>>>
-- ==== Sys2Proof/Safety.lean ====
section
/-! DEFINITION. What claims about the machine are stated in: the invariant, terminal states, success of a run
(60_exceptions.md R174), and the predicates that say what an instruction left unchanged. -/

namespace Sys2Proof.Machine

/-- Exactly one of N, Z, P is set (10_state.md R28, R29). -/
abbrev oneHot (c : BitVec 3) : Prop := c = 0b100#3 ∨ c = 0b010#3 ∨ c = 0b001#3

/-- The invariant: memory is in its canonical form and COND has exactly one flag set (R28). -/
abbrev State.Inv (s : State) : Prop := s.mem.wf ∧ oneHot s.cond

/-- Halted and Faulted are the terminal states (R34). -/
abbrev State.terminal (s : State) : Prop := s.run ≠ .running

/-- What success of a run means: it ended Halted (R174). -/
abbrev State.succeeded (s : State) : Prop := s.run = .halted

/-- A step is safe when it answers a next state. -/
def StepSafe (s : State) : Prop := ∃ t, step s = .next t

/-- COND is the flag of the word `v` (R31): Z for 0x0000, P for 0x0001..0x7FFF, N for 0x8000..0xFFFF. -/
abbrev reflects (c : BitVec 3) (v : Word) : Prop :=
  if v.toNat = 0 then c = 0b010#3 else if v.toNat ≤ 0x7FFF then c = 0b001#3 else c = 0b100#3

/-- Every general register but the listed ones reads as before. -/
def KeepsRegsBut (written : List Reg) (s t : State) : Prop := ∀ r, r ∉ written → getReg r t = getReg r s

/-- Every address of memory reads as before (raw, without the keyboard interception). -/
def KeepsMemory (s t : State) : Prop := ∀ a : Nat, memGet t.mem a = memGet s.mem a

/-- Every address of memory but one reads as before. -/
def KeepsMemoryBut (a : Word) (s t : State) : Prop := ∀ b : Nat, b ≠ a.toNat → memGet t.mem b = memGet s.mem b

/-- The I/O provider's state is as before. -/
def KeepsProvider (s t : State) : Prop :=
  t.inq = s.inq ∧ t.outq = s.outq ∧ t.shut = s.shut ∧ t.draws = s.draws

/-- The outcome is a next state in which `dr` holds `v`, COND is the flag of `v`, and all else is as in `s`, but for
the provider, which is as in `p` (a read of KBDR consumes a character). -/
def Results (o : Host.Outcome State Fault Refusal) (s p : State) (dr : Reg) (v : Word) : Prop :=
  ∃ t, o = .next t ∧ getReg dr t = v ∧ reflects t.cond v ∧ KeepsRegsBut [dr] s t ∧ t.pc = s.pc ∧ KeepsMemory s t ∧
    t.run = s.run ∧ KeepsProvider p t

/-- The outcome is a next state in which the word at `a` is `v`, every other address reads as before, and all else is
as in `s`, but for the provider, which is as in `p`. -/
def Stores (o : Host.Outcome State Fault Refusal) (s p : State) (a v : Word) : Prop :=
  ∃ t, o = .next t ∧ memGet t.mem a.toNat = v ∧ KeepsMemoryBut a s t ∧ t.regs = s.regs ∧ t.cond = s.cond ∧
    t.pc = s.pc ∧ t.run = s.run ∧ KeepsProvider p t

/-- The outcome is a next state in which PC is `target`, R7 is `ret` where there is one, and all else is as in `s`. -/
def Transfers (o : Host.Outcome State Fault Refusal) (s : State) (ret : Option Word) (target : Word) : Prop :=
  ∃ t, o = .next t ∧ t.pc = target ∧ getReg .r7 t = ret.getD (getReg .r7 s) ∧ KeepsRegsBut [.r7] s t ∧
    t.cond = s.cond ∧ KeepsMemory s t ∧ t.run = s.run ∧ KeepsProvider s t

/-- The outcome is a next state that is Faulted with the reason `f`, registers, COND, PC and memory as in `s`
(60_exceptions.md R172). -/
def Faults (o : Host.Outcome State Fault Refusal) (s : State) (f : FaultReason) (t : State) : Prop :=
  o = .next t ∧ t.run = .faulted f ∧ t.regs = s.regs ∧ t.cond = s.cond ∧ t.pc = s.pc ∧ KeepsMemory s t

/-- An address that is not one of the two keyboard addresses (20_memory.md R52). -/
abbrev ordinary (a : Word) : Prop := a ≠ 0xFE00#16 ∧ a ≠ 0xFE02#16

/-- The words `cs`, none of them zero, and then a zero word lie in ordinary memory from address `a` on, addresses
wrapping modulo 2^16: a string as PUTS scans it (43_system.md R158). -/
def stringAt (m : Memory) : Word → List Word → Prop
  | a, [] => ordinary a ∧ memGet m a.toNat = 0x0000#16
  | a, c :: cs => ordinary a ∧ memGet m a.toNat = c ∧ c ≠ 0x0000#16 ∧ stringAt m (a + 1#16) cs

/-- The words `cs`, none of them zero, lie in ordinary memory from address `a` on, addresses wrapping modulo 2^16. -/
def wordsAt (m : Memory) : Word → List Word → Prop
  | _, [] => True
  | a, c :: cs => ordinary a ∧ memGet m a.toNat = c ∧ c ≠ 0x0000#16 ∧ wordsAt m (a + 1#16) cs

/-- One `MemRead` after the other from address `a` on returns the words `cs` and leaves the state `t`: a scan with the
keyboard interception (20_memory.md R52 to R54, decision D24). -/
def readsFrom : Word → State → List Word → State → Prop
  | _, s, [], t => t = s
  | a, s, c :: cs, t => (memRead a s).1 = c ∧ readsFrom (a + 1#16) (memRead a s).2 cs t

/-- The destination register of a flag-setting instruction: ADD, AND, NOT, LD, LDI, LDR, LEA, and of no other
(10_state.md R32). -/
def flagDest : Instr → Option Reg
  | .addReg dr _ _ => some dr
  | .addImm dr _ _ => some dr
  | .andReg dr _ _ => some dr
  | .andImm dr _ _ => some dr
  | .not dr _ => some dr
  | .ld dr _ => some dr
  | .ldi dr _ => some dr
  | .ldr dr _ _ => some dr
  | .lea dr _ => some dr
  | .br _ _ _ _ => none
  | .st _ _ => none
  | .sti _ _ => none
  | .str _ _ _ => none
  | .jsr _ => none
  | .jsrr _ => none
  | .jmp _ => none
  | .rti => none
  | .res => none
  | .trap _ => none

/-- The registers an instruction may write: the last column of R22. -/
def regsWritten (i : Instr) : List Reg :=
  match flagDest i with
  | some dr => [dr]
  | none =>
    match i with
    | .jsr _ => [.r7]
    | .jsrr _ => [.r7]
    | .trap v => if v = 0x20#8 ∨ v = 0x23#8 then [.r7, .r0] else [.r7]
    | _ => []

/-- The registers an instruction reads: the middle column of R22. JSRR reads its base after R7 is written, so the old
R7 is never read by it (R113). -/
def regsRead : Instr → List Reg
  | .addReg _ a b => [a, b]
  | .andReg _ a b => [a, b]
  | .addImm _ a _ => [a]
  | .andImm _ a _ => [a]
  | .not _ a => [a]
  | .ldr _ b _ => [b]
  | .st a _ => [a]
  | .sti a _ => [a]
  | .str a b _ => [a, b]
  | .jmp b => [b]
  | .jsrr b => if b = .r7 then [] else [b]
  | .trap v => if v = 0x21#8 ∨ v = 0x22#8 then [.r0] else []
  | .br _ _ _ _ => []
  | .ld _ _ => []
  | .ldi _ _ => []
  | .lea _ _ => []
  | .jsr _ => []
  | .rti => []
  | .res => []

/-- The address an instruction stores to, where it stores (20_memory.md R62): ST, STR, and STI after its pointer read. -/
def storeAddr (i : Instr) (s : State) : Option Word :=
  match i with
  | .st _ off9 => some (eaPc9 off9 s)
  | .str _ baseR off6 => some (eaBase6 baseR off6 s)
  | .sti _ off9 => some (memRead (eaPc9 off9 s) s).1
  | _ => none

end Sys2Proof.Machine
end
<<<
[Task instructions]:
I'd like the lines above from the one with "def Transfers (o" up to and including the one with "wrapping modulo 2^16: a" copied exactly, with no other lines.

[Written reply]:
def Transfers (o : Host.Outcome State Fault Refusal) (s : State) (ret : Option Word) (target : Word) : Prop :=
  ∃ t, o = .next t ∧ t.pc = target ∧ getReg .r7 t = ret.getD (getReg .r7 s) ∧ KeepsRegsBut [.r7] s t ∧
    t.cond = s.cond ∧ KeepsMemory s t ∧ t.run = s.run ∧ KeepsProvider s t

/-- The outcome is a next state that is Faulted with the reason `f`, registers, COND, PC and memory as in `s`
(60_exceptions.md R172). -/
def Faults (o : Host.Outcome State Fault Refusal) (s : State) (f : FaultReason) (t : State) : Prop :=
  o = .next t ∧ t.run = .faulted f ∧ t.regs = s.regs ∧ t.cond = s.cond ∧ t.pc = s.pc ∧ KeepsMemory s t

/-- An address that is not one of the two keyboard addresses (20_memory.md R52). -/
abbrev ordinary (a : Word) : Prop := a ≠ 0xFE00#16 ∧ a ≠ 0xFE02#16

/-- The words `cs`, none of them zero, and then a zero word lie in ordinary memory from address `a` on, addresses
wrapping modulo 2^16: a string as PUTS scans it (43_system.md R158). -/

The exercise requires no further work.